JOHN W. LUNGSTRUM, District Judge.
In July 2007, Daniel Anita entered a plea of guilty to conspiracy to distribute and to possess with intent to distribute cocaine. The court ultimately determined that Mr. Anita's total offense level was 33 and assigned a criminal history category of I. The resulting advisory guideline range for imprisonment was 135 to 168 months. The court sentenced Mr. Anita to a sentence of 168 months, the high end of the range.
This matter is before the court on Mr. Anita's motion for reduction of sentence pursuant to 18 U.S.C. § 3582(c)(2) in which he asks the court to reduce his sentence based on Amendment 782 to the United States Sentencing Guidelines which took effect on November 1, 2014 and lowers the base offense levels in the Drug Quantity Table. Under the amended guidelines, Mr. Anita's total offense level is 31. With a criminal history category of I, his amended guideline range is 120 months to 135 months imprisonment, in light of the mandatory minimum of 120 months. In his motion for reduction, Mr. Anita requests that the court resentence him to 120 months imprisonment, the low end of the range. In response, the government concedes that Mr. Anita is eligible for a reduction (and the parties agree as to the amended range) but contends that the court should re-sentence Mr. Anita at the high end of the range as it did in connection with Mr. Anita's original sentence.
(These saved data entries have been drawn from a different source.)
-- ==== Sys2Proof/Laws/Ops.lean ====
section
/-! SUPPORT. What each shared operation over the registers can do, said once: reading a register, issuing a
command, ending the command in flight, and the shapes that several commands share. -/

namespace Sys2Proof.Machine

variable (s : State)

/-- Two states that agree on every field but STATUS's read the same in every register but STATUS: the
windows of a state is determined by the fields it shows (R16). -/
theorem readReg_congr (t : State) (r : Reg) (hr : r ≠ .status)
    (h : t.doneIe = s.doneIe ∧ t.errIe = s.errIe ∧ t.din = s.din ∧ t.dout = s.dout ∧ t.key = s.key ∧
      t.gfA = s.gfA ∧ t.gfB = s.gfB ∧ t.gfR = s.gfR ∧ t.pin = s.pin ∧ t.pout = s.pout ∧
      t.ptab = s.ptab ∧ t.drk = s.drk ∧ t.aw = s.aw) : t.readReg r = s.readReg r := by
  obtain ⟨h1, h2, h3, h4, h5, h6, h7, h8, h9, h10, h11, h12, h13⟩ := h
  cases r <;> simp_all [State.readReg, State.ctrlWord]

/-- An error at completion writes STATUS and empties the latch, nothing else (R192, R201). -/
@[simp] theorem finish_error (code : ErrCode) :
    s.finish (.error code) = { s with err := true, errCode := code, inflight := none } := rfl

/-- A success at completion performs its register writes, sets DONE and empties the latch (R192). -/
@[simp] theorem finish_ok (t : State) :
    s.finish (.ok t) = { t with done := true, inflight := none } := rfl

/-- Everything the completion step can do (R192): it answers exactly when a command is in flight, and then
with the end of that command. -/
theorem complete_eq_next (body : Snapshot → Except ErrCode State) (t : State) :
    complete s body = .next t ↔ ∃ f, s.inflight = some f ∧ t = s.finish (body f.snap) := by
  unfold complete
  cases h : s.inflight with
  | none => simp
  | some f => simp [eq_comm]

/-- The completion of the command in flight `f`. -/
theorem complete_of_inflight (body : Snapshot → Except ErrCode State) (f : InFlight)
    (h : s.inflight = some f) : complete s body = .next (s.finish (body f.snap)) := by
  simp [complete, h]

/-- A write to CMD (R190, R191). -/
theorem writeCmd_eq (v : Word) :
    s.writeCmd v = if s.inflight.isSome then s.raise .busy else s.accept v := rfl

/-- What the GF commands can do (R150 to R154). -/
theorem gfCommand_eq_next (f : Args) (result : Snapshot → Byte) (t : State) :
    gfCommand f s result = .next t ↔ ∃ l, s.inflight = some l ∧
      t = s.finish (if f.rsvdAll then .error .rsvd else .ok (s.setGfR (result l.snap))) :=
  complete_eq_next s _ t

/-- What the six state commands can do (R178 to R180, R182 to R184). -/
theorem stateCommand_eq_next (f : Args) (transform : CipherState → CipherState) (t : State) :
    stateCommand f s transform = .next t ↔ ∃ l, s.inflight = some l ∧
      t = s.finish (if f.rsvdAll then .error .rsvd
        else .ok (s.setDout (fromState (transform (toState l.snap.din))))) :=
  complete_eq_next s _ t

/-- What DES_ENC and DES_DEC can do (R122, R123). -/
theorem desCipher_eq_next (f : Args) (keys : List RoundKey) (t : State) :
    desCipher f s keys = .next t ↔ ∃ l, s.inflight = some l ∧
      t = s.finish (if f.rsvdButA then .error .rsvd else if f.a != Config.desBytes then .error .blkLen
        else if !s.dkv then .error .noKey
        else .ok (s.setDout (dout64 (desProcess l.snap.desBlock keys)))) :=
  complete_eq_next s _ t

/-- What AES_ENC and AES_DEC can do (R176, R177). -/
theorem aesCipher_eq_next (f : Args) (transform : Vector Word 4 → Vector Word 4) (t : State) :
    aesCipher f s transform = .next t ↔ ∃ l, s.inflight = some l ∧
      t = s.finish (if f.rsvdButA then .error .rsvd
        else if f.a != Config.aesBlockBytes then .error .blkLen
        else if !s.akv then .error .noKey else .ok (s.setDout (transform l.snap.din))) :=
  complete_eq_next s _ t

/-- The must-be-zero checks as statements about the fields (R74). -/
theorem rsvdAll_iff (f : Args) : f.rsvdAll = true ↔ f.rsv ≠ 0 ∨ f.a ≠ 0 ∨ f.b ≠ 0 ∨ f.c ≠ 0 := by
  simp [Args.rsvdAll, or_assoc]

/-- The must-be-zero checks of the commands with a length (R74). -/
theorem rsvdButA_iff (f : Args) : f.rsvdButA = true ↔ f.rsv ≠ 0 ∨ f.b ≠ 0 ∨ f.c ≠ 0 := by
  simp [Args.rsvdButA, or_assoc]

/-- The must-be-zero checks of AES_ARK (R74). -/
theorem rsvdButB_iff (f : Args) : f.rsvdButB = true ↔ f.rsv ≠ 0 ∨ f.a ≠ 0 ∨ f.c ≠ 0 := by
  simp [Args.rsvdButB, or_assoc]

/-- The must-be-zero checks of PERM (R74). -/
theorem rsvdPerm_iff (f : Args) :
    f.rsvdPerm = true ↔ f.rsv ≠ 0 ∨ f.c.getLsbD 2 = true ∨ f.c.getLsbD 3 = true := by
  have h : ∀ c : BitVec 4, c.extractLsb' 2 2 ≠ 0 ↔ c.getLsbD 2 = true ∨ c.getLsbD 3 = true := by decide
  simp only [Args.rsvdPerm, Bool.or_eq_true, bne_iff_ne, h]

end Sys2Proof.Machine
end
Following the Supreme Court's decision in Dillon v. United States, 560 U.S. 817 (2010), the Tenth Circuit has recognized that § 3582(c)(2) "prescribes a two-step inquiry for determining whether a defendant is entitled to have his originally-imposed sentence reduced: the first question, a matter of law, is whether a sentence reduction is even authorized; the second question, a matter of discretion, is whether an authorized reduction is in fact warranted." United States v. White, 765 F.3d 1240, 1245 (10th Cir. 2014) (emphasis in original). Because the government does not dispute that a sentence reduction is authorized in this case, only the second question is at issue here. In determining whether a sentence is warranted, the district court must "consider the § 3553(a) sentencing factors, including the nature, seriousness, and circumstances of the offense, the history and characteristics of the defendant, the need to protect the public from further crimes of the defendant, and any threat to public safety." United States v. Meridyth, 573 Fed. Appx. 791, 794 (10th Cir. 2014) (citations omitted).
The court concludes that a reduction is warranted and, consistent with its practice, will resentence Mr. Anita to the high end of the amended range as it did in connection with Mr. Anita's original sentence. There is nothing in the record to suggest that a greater reduction is warranted and, for the reasons set forth in detail by the court at Mr. Anita's initial sentencing— including the fact that Mr. Anita likely would have been assigned a higher offense level if the government had known earlier in the process the large quantities of drugs in which Mr. Anita was involved—a sentence at the high end remains appropriate.